(Stored data)

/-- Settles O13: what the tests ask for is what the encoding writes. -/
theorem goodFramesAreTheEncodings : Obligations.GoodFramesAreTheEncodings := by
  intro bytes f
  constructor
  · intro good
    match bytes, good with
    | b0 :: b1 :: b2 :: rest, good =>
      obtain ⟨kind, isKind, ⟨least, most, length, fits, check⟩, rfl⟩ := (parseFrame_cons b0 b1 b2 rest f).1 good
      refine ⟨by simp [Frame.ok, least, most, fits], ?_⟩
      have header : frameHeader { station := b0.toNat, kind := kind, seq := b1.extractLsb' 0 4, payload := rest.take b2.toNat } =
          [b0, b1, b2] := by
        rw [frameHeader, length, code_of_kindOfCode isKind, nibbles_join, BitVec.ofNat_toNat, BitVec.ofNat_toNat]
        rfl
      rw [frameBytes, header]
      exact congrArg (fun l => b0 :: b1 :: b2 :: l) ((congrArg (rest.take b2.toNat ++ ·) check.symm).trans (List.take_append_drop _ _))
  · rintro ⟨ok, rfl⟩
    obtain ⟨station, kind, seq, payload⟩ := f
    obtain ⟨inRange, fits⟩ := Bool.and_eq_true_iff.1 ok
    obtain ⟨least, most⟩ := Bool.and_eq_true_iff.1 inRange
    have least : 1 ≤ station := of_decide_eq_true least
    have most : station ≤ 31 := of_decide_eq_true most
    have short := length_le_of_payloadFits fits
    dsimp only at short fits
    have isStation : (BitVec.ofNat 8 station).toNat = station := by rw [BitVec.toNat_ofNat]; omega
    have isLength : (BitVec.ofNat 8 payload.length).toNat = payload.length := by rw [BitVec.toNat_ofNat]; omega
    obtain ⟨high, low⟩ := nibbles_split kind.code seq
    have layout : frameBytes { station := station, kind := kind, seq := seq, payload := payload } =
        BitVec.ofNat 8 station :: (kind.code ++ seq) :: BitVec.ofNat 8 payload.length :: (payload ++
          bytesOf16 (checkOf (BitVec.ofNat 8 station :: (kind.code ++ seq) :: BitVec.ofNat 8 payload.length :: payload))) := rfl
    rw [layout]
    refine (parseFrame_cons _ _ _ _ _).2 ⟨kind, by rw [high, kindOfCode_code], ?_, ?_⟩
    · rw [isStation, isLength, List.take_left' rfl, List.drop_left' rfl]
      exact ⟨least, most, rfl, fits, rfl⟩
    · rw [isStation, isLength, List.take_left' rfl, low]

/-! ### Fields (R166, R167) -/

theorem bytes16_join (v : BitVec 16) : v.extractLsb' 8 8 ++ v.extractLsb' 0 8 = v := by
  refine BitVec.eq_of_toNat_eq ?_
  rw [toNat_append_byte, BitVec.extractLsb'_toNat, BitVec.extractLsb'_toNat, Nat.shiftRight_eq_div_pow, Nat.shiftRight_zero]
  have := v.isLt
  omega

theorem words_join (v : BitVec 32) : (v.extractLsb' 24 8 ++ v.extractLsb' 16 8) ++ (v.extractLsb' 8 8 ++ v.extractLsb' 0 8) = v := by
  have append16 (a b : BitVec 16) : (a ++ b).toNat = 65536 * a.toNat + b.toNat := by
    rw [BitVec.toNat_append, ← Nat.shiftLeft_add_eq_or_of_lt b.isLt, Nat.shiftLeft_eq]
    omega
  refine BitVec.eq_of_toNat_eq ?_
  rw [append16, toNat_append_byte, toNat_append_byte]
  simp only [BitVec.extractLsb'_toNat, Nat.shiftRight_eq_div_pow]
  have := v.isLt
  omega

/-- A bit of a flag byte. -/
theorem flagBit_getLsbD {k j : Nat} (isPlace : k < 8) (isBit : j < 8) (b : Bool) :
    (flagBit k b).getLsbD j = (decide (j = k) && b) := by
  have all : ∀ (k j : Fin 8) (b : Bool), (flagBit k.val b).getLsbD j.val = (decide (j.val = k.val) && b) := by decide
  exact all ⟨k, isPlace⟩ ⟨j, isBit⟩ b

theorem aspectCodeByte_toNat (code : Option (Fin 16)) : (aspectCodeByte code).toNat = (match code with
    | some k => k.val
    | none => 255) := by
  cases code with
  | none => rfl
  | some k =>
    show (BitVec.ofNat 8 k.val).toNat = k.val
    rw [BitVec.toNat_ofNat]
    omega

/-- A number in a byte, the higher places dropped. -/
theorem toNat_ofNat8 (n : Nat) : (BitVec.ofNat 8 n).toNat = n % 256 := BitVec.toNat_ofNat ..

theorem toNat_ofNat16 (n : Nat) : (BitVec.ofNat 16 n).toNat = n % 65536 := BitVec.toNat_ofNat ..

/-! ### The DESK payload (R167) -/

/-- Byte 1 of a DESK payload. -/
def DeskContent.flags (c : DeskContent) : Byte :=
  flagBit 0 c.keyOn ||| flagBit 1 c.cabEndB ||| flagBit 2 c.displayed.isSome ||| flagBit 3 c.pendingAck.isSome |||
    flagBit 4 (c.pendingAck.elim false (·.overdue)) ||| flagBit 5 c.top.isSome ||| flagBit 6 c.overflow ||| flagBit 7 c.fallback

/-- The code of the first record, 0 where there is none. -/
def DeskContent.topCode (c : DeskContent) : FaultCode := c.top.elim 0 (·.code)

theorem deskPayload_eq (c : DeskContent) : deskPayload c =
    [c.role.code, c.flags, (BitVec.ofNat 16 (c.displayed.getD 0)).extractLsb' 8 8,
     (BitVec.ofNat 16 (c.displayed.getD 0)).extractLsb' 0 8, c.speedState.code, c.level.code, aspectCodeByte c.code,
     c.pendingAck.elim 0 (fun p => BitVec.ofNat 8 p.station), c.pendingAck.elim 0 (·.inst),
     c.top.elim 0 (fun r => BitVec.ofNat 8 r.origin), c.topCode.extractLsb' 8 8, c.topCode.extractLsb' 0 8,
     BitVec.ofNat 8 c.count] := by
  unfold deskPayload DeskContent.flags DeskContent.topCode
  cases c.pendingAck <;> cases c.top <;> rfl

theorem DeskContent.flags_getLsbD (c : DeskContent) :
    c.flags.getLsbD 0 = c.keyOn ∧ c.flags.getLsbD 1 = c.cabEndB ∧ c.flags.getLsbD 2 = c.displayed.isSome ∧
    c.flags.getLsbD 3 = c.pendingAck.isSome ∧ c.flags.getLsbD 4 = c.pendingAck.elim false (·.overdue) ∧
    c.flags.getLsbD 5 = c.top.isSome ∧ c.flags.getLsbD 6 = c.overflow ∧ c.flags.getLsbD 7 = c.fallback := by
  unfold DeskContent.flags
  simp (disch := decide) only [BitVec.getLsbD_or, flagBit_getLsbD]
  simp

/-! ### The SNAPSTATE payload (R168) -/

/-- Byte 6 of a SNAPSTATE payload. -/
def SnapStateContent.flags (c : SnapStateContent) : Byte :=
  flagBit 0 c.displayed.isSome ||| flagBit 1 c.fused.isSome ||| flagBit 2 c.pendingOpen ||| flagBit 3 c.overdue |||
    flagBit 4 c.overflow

= What you will do =
Print, from the entries above, the line with "rw [layout]", the line with "flagBit 0 c.keyOn" and all lines between them, exactly and with nothing else.

= Task response =
    rw [layout]
    refine (parseFrame_cons _ _ _ _ _).2 ⟨kind, by rw [high, kindOfCode_code], ?_, ?_⟩
    · rw [isStation, isLength, List.take_left' rfl, List.drop_left' rfl]
      exact ⟨least, most, rfl, fits, rfl⟩
    · rw [isStation, isLength, List.take_left' rfl, low]

/-! ### Fields (R166, R167) -/

theorem bytes16_join (v : BitVec 16) : v.extractLsb' 8 8 ++ v.extractLsb' 0 8 = v := by
  refine BitVec.eq_of_toNat_eq ?_
  rw [toNat_append_byte, BitVec.extractLsb'_toNat, BitVec.extractLsb'_toNat, Nat.shiftRight_eq_div_pow, Nat.shiftRight_zero]
  have := v.isLt
  omega

theorem words_join (v : BitVec 32) : (v.extractLsb' 24 8 ++ v.extractLsb' 16 8) ++ (v.extractLsb' 8 8 ++ v.extractLsb' 0 8) = v := by
  have append16 (a b : BitVec 16) : (a ++ b).toNat = 65536 * a.toNat + b.toNat := by
    rw [BitVec.toNat_append, ← Nat.shiftLeft_add_eq_or_of_lt b.isLt, Nat.shiftLeft_eq]
    omega
  refine BitVec.eq_of_toNat_eq ?_
  rw [append16, toNat_append_byte, toNat_append_byte]
  simp only [BitVec.extractLsb'_toNat, Nat.shiftRight_eq_div_pow]
  have := v.isLt
  omega

/-- A bit of a flag byte. -/
theorem flagBit_getLsbD {k j : Nat} (isPlace : k < 8) (isBit : j < 8) (b : Bool) :
    (flagBit k b).getLsbD j = (decide (j = k) && b) := by
  have all : ∀ (k j : Fin 8) (b : Bool), (flagBit k.val b).getLsbD j.val = (decide (j.val = k.val) && b) := by decide
  exact all ⟨k, isPlace⟩ ⟨j, isBit⟩ b

theorem aspectCodeByte_toNat (code : Option (Fin 16)) : (aspectCodeByte code).toNat = (match code with
    | some k => k.val
    | none => 255) := by
  cases code with
  | none => rfl
  | some k =>
    show (BitVec.ofNat 8 k.val).toNat = k.val
    rw [BitVec.toNat_ofNat]
    omega

/-- A number in a byte, the higher places dropped. -/
theorem toNat_ofNat8 (n : Nat) : (BitVec.ofNat 8 n).toNat = n % 256 := BitVec.toNat_ofNat ..

theorem toNat_ofNat16 (n : Nat) : (BitVec.ofNat 16 n).toNat = n % 65536 := BitVec.toNat_ofNat ..

/-! ### The DESK payload (R167) -/

/-- Byte 1 of a DESK payload. -/
def DeskContent.flags (c : DeskContent) : Byte :=
  flagBit 0 c.keyOn ||| flagBit 1 c.cabEndB ||| flagBit 2 c.displayed.isSome ||| flagBit 3 c.pendingAck.isSome |||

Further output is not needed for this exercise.